As described in the foregoing, the communication quality evaluation device 100 according to the first exemplary embodiment handles a radio wave propagation situation of a terminal as being the same as a radio wave propagation situation of an AP to which the terminal belongs. In other words, no setting is required of a radio wave propagation situation between terminals. As a result, in the network simulation according to the present exemplary embodiment, the amount of information of a radio wave propagation situation to be set fails to become enormous and the number of targets to be determined is reduced at the time of determining a radio medium busy situation in the simulation, so that the amount of computation can be reduced.

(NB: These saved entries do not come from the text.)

/-- A command slot arrives in a mailbox; while the Reckoner does not serve, a host's waits in its ring and any other is discarded (R493, R510). -/
def arriveSlot (s : State) (m : MboxId) (sl : MboxSlot) : State :=
  if !takesSlots s m then s
  else match m with
    | .host i => hostTakes s i sl
    | .fm i => if thas s.rkn.sessions i then sequenceSlot s m sl else s
    | .baseboard => sequenceSlot s m sl
    | .clear _ => clearSlot s m sl

/-- A command slot arrives (R488). -/
def execMailboxSlot (m : MboxId) (sl : MboxSlot) (s : State) : Out State Fault Refusal := .next (arriveSlot s m sl)

/-! ### Sessions (R495 to R501) -/

/-- A session's state replaced. -/
def putSession (s : State) (i : Nat) (e : Session) : State := modRkn s fun x => { x with sessions := tset x.sessions i e }

/-- A session closes: its keys and its unsent responses are gone, its started commands run to completion (R500). -/
def closeOne (s : State) (i : Nat) : State :=
  let s := modRkn s fun x => { x with sessions := tdel x.sessions i }
  setMbox s (.fm i) { started := (mboxOf s (.fm i)).started }

/-- Response slots of a session sent, five to a datagram, from a response index on. -/
def sendFrom (s : State) (i first : Nat) (slots : List (List Byte)) : State :=
  ((chunks 5 slots.length slots).foldl (fun (st : State × Nat) g =>
    ((match tget st.1.rkn.sessions i with
      | some e => sendSealed st.1 i e st.2 g
      | none => st.1), st.2 + g.length)) (s, first)).1

/-- RACK moves on: the slots it covers are done, and those that come within the 64 are sent (R501). -/
def takeRack (s : State) (i : Nat) (e : Session) (rack : Nat) : State :=
  let k := rack - e.rack
  if rack ≤ e.rack ∨ min 64 e.unacked.length < k then s
  else
    let left := e.unacked.drop k
    let s := putSession s i { e with rack := rack, unacked := left, resendAt := s.now + ms 20, resendWait := ms 20 }
    sendFrom s i (rack + (64 - k)) ((left.take 64).drop (64 - k))

/-- The session an identifier names. -/
def sessionOf (s : State) (id : Nat) : Option (Nat × Session) := s.rkn.sessions.find? fun e => e.2.id = id

/-- A SEALED datagram: authenticated, checked against replay, and its slots and RACK taken (R496). -/
def takeSealed (s : State) (d : Datagram) : State :=
  match sessionOf s d.sessionId with
  | none => bump s cDGRAM_AUTH_FAIL
  | some (i, e) =>
    if !d.tagOk || d.dseq = 0 then bump s cDGRAM_AUTH_FAIL
    else if d.dseq + 1024 ≤ e.high ∨ d.dseq ∈ e.seen then bump s cDGRAM_REPLAY_DROP
    else
      let high := max e.high d.dseq
      let e := { e with high := high, seen := (d.dseq :: e.seen).filter fun q => high < q + 1024, lastValid := s.now, port := d.port }
      let s := takeRack (putSession s i e) i e d.rpos
      let s := d.slots.foldl (fun st sl => arriveSlot st (.fm i) { sl with src := 0 }) s
      let last := match tget s.rkn.sessions i with
        | some e => decide (2 ^ 63 ≤ d.dseq + 1 ∨ 2 ^ 63 ≤ e.dseqOut + 1)
        | none => false
      if last then closeOne s i else s

/-- A mailbox datagram arrives on a management port, from the end of phase ROM (R495, R496, Table 19-2). -/
def takeDatagram (s : State) (d : Datagram) : State :=
  if !takesSlots s (.clear 0) ∨ 2 ≤ d.port then s
  else
    let s := bump s cDGRAM_RX
    if d.rsv ≠ 0 ∨ 5 < d.slots.length then s
    else if d.dkind = 1 then takeSealed s d
    else if d.dkind = 0 ∧ d.sessionId = 0 ∧ d.dseq = 0 then d.slots.foldl (fun st sl => arriveSlot st (.clear d.port) { sl with src := d.src }) s
    else s

/-- A mailbox datagram arrives (R496). -/
def execMgmtDatagram (d : Datagram) (s : State) : Out State Fault Refusal := .next (takeDatagram s d)
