/-- Rows: SET_GATE_SCHEDULE, SET_TALLY_SESSION, READ_TALLY, PROPOSE_MAP, QUERY_MAP, SET_PORT_ROLE, DRAIN_MODULE, RETIRE_LANE, RETRAIN_LANE, RELEASE_FLAP_HOLD. A command on queues, the map or lanes that the common checks let go takes effect. SET_GATE_SCHEDULE of an existing port with a well laid-out schedule writes the pending copy of group GATE (R387). SET_TALLY_SESSION with arguments in range sets the session (R391). READ_TALLY of a quarter whose UCIe module is up and whose EXPORT is 0 answers the oldest unread records and consumes them (R394). PROPOSE_MAP with arguments in range and records well laid out, against the committed epoch, with nothing staged and no grace, whose records pass the checks, begins the proposal (R436). QUERY_MAP answers the epochs, a node's entry or a group's (R449). SET_PORT_ROLE of a port whose ROLE is not locked writes the role (R428). DRAIN_MODULE of a module that is not departing begins the drain (R448). RETIRE_LANE of an active lane of an UP port retires it with its partner, and of another lane at once, with reason COMMANDED; RETRAIN_LANE of a retired idle lane trains it again (R75); RELEASE_FLAP_HOLD of a HELD port releases it (R78). -/
def Obligations.QueueMapAndLaneCommandsComplete : Prop :=
  ∀ (s u : State) (c : Caller), u = startCmd s c →
    (∀ q b, gate s c mbSET_GATE_SCHEDULE [] = .go → q < 512 → isLport u q = true → gateWell b = true →
      ∃ t, exec (.setGateSchedule c q b) s = .next t ∧ AnsweredOk t c mbSET_GATE_SCHEDULE [] ∧
        t.queues = { s.queues with gatePending := tset s.queues.gatePending q (parseGate b) } ∧ t.pool = s.pool ∧ t.net = s.net) ∧
    (∀ a, gate s c mbSET_TALLY_SESSION [] = .go → sessionBad a = none → a.anyMask < 32 →
      ∃ t, exec (.setTallySession c a) s = .next t ∧ AnsweredOk t c mbSET_TALLY_SESSION [] ∧
        t.queues = { s.queues with sessions := tset s.queues.sessions a.session a } ∧ t.pool = s.pool ∧ t.net = s.net) ∧
    (∀ n m, gate s c mbREAD_TALLY [] = .go → n < 4 → regField u (aTALLY_CFG n) 9 1 = 0 → ucieUp u n = true →
      exec (.readTally c n m) s = .next (answerOk (consumeTally u n ((unreadRecords u n).take m).length) c mbREAD_TALLY (recordList ((unreadRecords u n).take m)))) ∧
    (∀ a comp, gate s c mbPROPOSE_MAP [] = .go → a.base < 256 → 1 ≤ a.maxTransit → a.maxTransit ≤ 100 → a.records ≠ [] → a.records.length ≤ 8128 →
      (∀ b ∈ a.records, recOk b = true) → u.map.proposal = none → u.map.coord = none → a.base = u.map.epoch →
      checkRecs u (a.records.map parseRec) = .inl comp → graceRuns u = false →
      exec (.proposeMap c a) s = .next (settle (propose u c a.maxTransit a.records comp))) ∧
    (∀ id, gate s c mbQUERY_MAP [] = .go →
      exec (.queryMap c 0 id) s = .next (answerOk u c mbQUERY_MAP (mapEpochs u)) ∧
      (∀ e, tget u.map.comp.nodes id = some e → ownNode u c id = true → exec (.queryMap c 1 id) s = .next (answerOk u c mbQUERY_MAP (mapNode u id e))) ∧
      (∀ g, tget u.map.comp.groups id = some g → g.2.all (ownNode u c) = true → exec (.queryMap c 2 id) s = .next (answerOk u c mbQUERY_MAP (mapGroup id g)))) ∧
    (∀ q role, gate s c mbSET_PORT_ROLE [] = .go → q < 512 → role ≤ 4 → isLport u q = true → writeLocked u (aLPORT_ROLE q) (BitVec.ofNat 32 role) = false →
      exec (.setPortRole c q role) s = .next (answerOk
        (settle (afterWrite (setRegWord u (aLPORT_ROLE q) (BitVec.ofNat 32 role)) (aLPORT_ROLE q) (regWord u (aLPORT_ROLE q)) (lports u))) c mbSET_PORT_ROLE [])) ∧
    (gate s c mbDRAIN_MODULE [] = .go → s.map.departing = false → exec (.drainModule c) s = .next (settle (startDrain u c))) ∧
    (∀ l, gate s c mbRETIRE_LANE [] = .go → l < 512 → (Machine.lane u l).retired = false → exec (.retireLane c l) s = .next (
      if isUp u (lportOfLane u l) = true ∧ (Machine.lane u l).active = true then
        answerOk (settle (retireLanes u (lportOfLane u l) (2 ^ (l - lportOfLane u l)) 6)) c mbRETIRE_LANE []
      else answerOk (settle (portAdvance (dropLanes u (lportOfLane u l) [l] 6) (lportOfLane u l))) c mbRETIRE_LANE [])) ∧
    (∀ l, gate s c mbRETRAIN_LANE [] = .go → l < 512 → (Machine.lane u l).retired = true → (Machine.lane u l).retrain = .idle →
      exec (.retrainLane c l) s = .next (answerOk (Machine.retrainLane u l) c mbRETRAIN_LANE [])) ∧
    (∀ q, gate s c mbRELEASE_FLAP_HOLD [] = .go → q < 512 → isLport u q = true → (Machine.lport u q).state = .held →
      exec (.releaseFlapHold c q) s = .next (answerOk (releaseHold u q) c mbRELEASE_FLAP_HOLD []))

/-- Rows: GET_ATTESTATION, GET_IDENTITY_CHAIN, ALLOCATE_KEY_SLOT, INSTALL_TENANT_KEY, REMOVE_TENANT, SET_KEY_GRANT, QUERY_KEY_SLOT. An attestation or tenant command that the common checks let go takes effect. GET_ATTESTATION with a 64-byte nonce, with the attestation key certified and room in the queue, joins the report queue (R414). GET_IDENTITY_CHAIN answers the two certificates (R404, R426). ALLOCATE_KEY_SLOT of a FREE slot no leaf names makes it ALLOCATED to the tenant (R413, R417). INSTALL_TENANT_KEY into a slot ALLOCATED to the tenant, debug off, bound to a report the module signed, whose wrapped keys open, makes the slot ACTIVE with the keys and the session key derived (R417, R418). REMOVE_TENANT of a tenant with slots takes each slot through its leaving and answers SUCCESS (R422). SET_KEY_GRANT with a grant that is valid for a slot takes the grant (R419). QUERY_KEY_SLOT answers the slot's entry and its in-flight count, to a tenant only when TTAG holds (R426, R483). -/
def Obligations.TenantCommandsComplete : Prop :=
  ∀ (s u : State) (c : Caller), u = startCmd s c →
    (∀ nonce, gate s c mbGET_ATTESTATION [] = .go → nonce.length = 64 → s.ten.akReady = true → s.ten.reports.length < 17 →
      ∃ t, exec (.getAttestation c nonce) s = .next t ∧ t.ten.reports = s.ten.reports ++ [(c, nonce)] ∧ t.ten.slots = s.ten.slots ∧
        t.pool = s.pool ∧ t.net = s.net) ∧
    (gate s c mbGET_IDENTITY_CHAIN [] = .go →
      exec (.getIdentityChain c) s = .next (answerOk u c mbGET_IDENTITY_CHAIN (Config.deviceCert ++ Config.makerCert))) ∧
    (∀ i tenant, gate s c mbALLOCATE_KEY_SLOT [] = .go → i < 1024 → 1 ≤ tenant → tenant < 4096 → (keySlot s i).state = .free → (keySlot s i).leafRefs = 0 →
      ∃ t, exec (.allocateKeySlot c i tenant) s = .next t ∧ AnsweredOk t c mbALLOCATE_KEY_SLOT [] ∧
        keySlot t i = { state := .allocated, tenant := tenant } ∧ (∀ j, j ≠ i → keySlot t j = keySlot s j) ∧ t.pool = s.pool) ∧
    (∀ a i p, gate s c mbINSTALL_TENANT_KEY [] = .go → a.bytes.length = 0x724 → Config.debugEnabled = false → i = field a.bytes 2 2 % 1024 →
      (keySlot s i).state = .allocated → (keySlot s i).tenant = field a.bytes 0 2 % 4096 → (a.bytes.drop 8).take 64 ∈ s.ten.digests →
      unwrapKeys a.bytes (Config.kemOpen s.ten.kemKey ((a.bytes.drop 0x48).take 1568)) = some p →
      ∃ t, exec (.installTenantKey c a) s = .next t ∧ AnsweredOk t c mbINSTALL_TENANT_KEY [] ∧
        (keySlot t i).state = .active ∧ (keySlot t i).keys = p.take 96 ∧ (keySlot t i).gkey = p.drop 96 ∧ (keySlot t i).gseq = 0 ∧
        (keySlot t i).jobs = [] ∧ (keySlot t i).pin = (if bit (field a.bytes 2 2) 15 then some s.rkn.running.digest else none) ∧
        (keySlot t i).tenant = (keySlot s i).tenant ∧ (∀ j, j ≠ i → keySlot t j = keySlot s j) ∧ t.pool = s.pool) ∧
    (∀ tenant, gate s c mbREMOVE_TENANT [] = .go → 1 ≤ tenant → tenant < 4096 → slotsOfTenant u tenant ≠ [] →
      exec (.removeTenant c tenant) s = .next (answerOk ((slotsOfTenant u tenant).foldl leaveSlot u) c mbREMOVE_TENANT [])) ∧
    (∀ body sig, gate s c mbSET_KEY_GRANT [] = .go → grantValid u body sig = true →
      exec (.setKeyGrant c body sig) s = .next (takeGrant u c (field body 6 2) body)) ∧
    (∀ i ttag, gate s c mbQUERY_KEY_SLOT [] = .go → i < 1024 → (c.tenant = true → tagHolds u c i ttag = true) →
      exec (.queryKeySlot c i ttag) s = .next (answerOk u c mbQUERY_KEY_SLOT (slotEntry u i ++ le 4 (slotInflight u i))))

Second Exemplary Embodiment

Next, a second exemplary embodiment of the present invention will be described with reference to the drawings. Although network simulation according to the present exemplary embodiment is realized by the same procedure as that of the flow chart shown in FIG. 2, it differs from the network simulation according to the first exemplary embodiment in handling a radio node.
FIG. 5 is a diagram for use in explaining one example of topology handling (radio node handling) in the second exemplary embodiment. Assume that with topology to be simulated given at Step S811, as a result of setting of an AP to which a terminal belongs that is executed at Step S214, an assignment relationship between the AP and the terminal becomes the assignment relationship as shown in FIG. 4. In this case, according to the second exemplary embodiment, the network simulation (Step S215) takes a cell with a certain AP and a terminal belonging to the AP as one pair into consideration to regard the one cell as one virtual radio node (See FIG. 5).
More specifically, according to the present exemplary embodiment, a cell including three, the AP 401, and the terminal 411 and the terminal 412 belonging to the AP 401 shown in FIG. 4, is regarded as one virtual radio node 501. Also assume that the three traffics in question are transmitted from the one virtual radio node 501 and traffic directed to the AP 401, and the terminal 411 and the terminal 412 is in any case received by the virtual radio node 501. In this case, the radio wave propagation situation of the virtual radio node 501 is considered to be the same as the radio wave propagation situation of the AP 401 as the AP included in the virtual radio node in question (i.e. considered to be the same as the situation of arrival at the AP 401 to which the terminal 411 and the terminal 412 belong).
At the time of execution of the simulation, handling is easier by considering the terminal 411 and the terminal 412 as being integrated into the AP 401 but not by newly defining the virtual radio node 501 (i.e. consider that the traffic transmission and reception processing by the terminal 411 and the terminal 412 is to be executed by the AP 401). More specifically, the above-described behavior can be realized by also controlling traffic transmission and reception of the terminal 411 and the terminal 412 by the AP 401.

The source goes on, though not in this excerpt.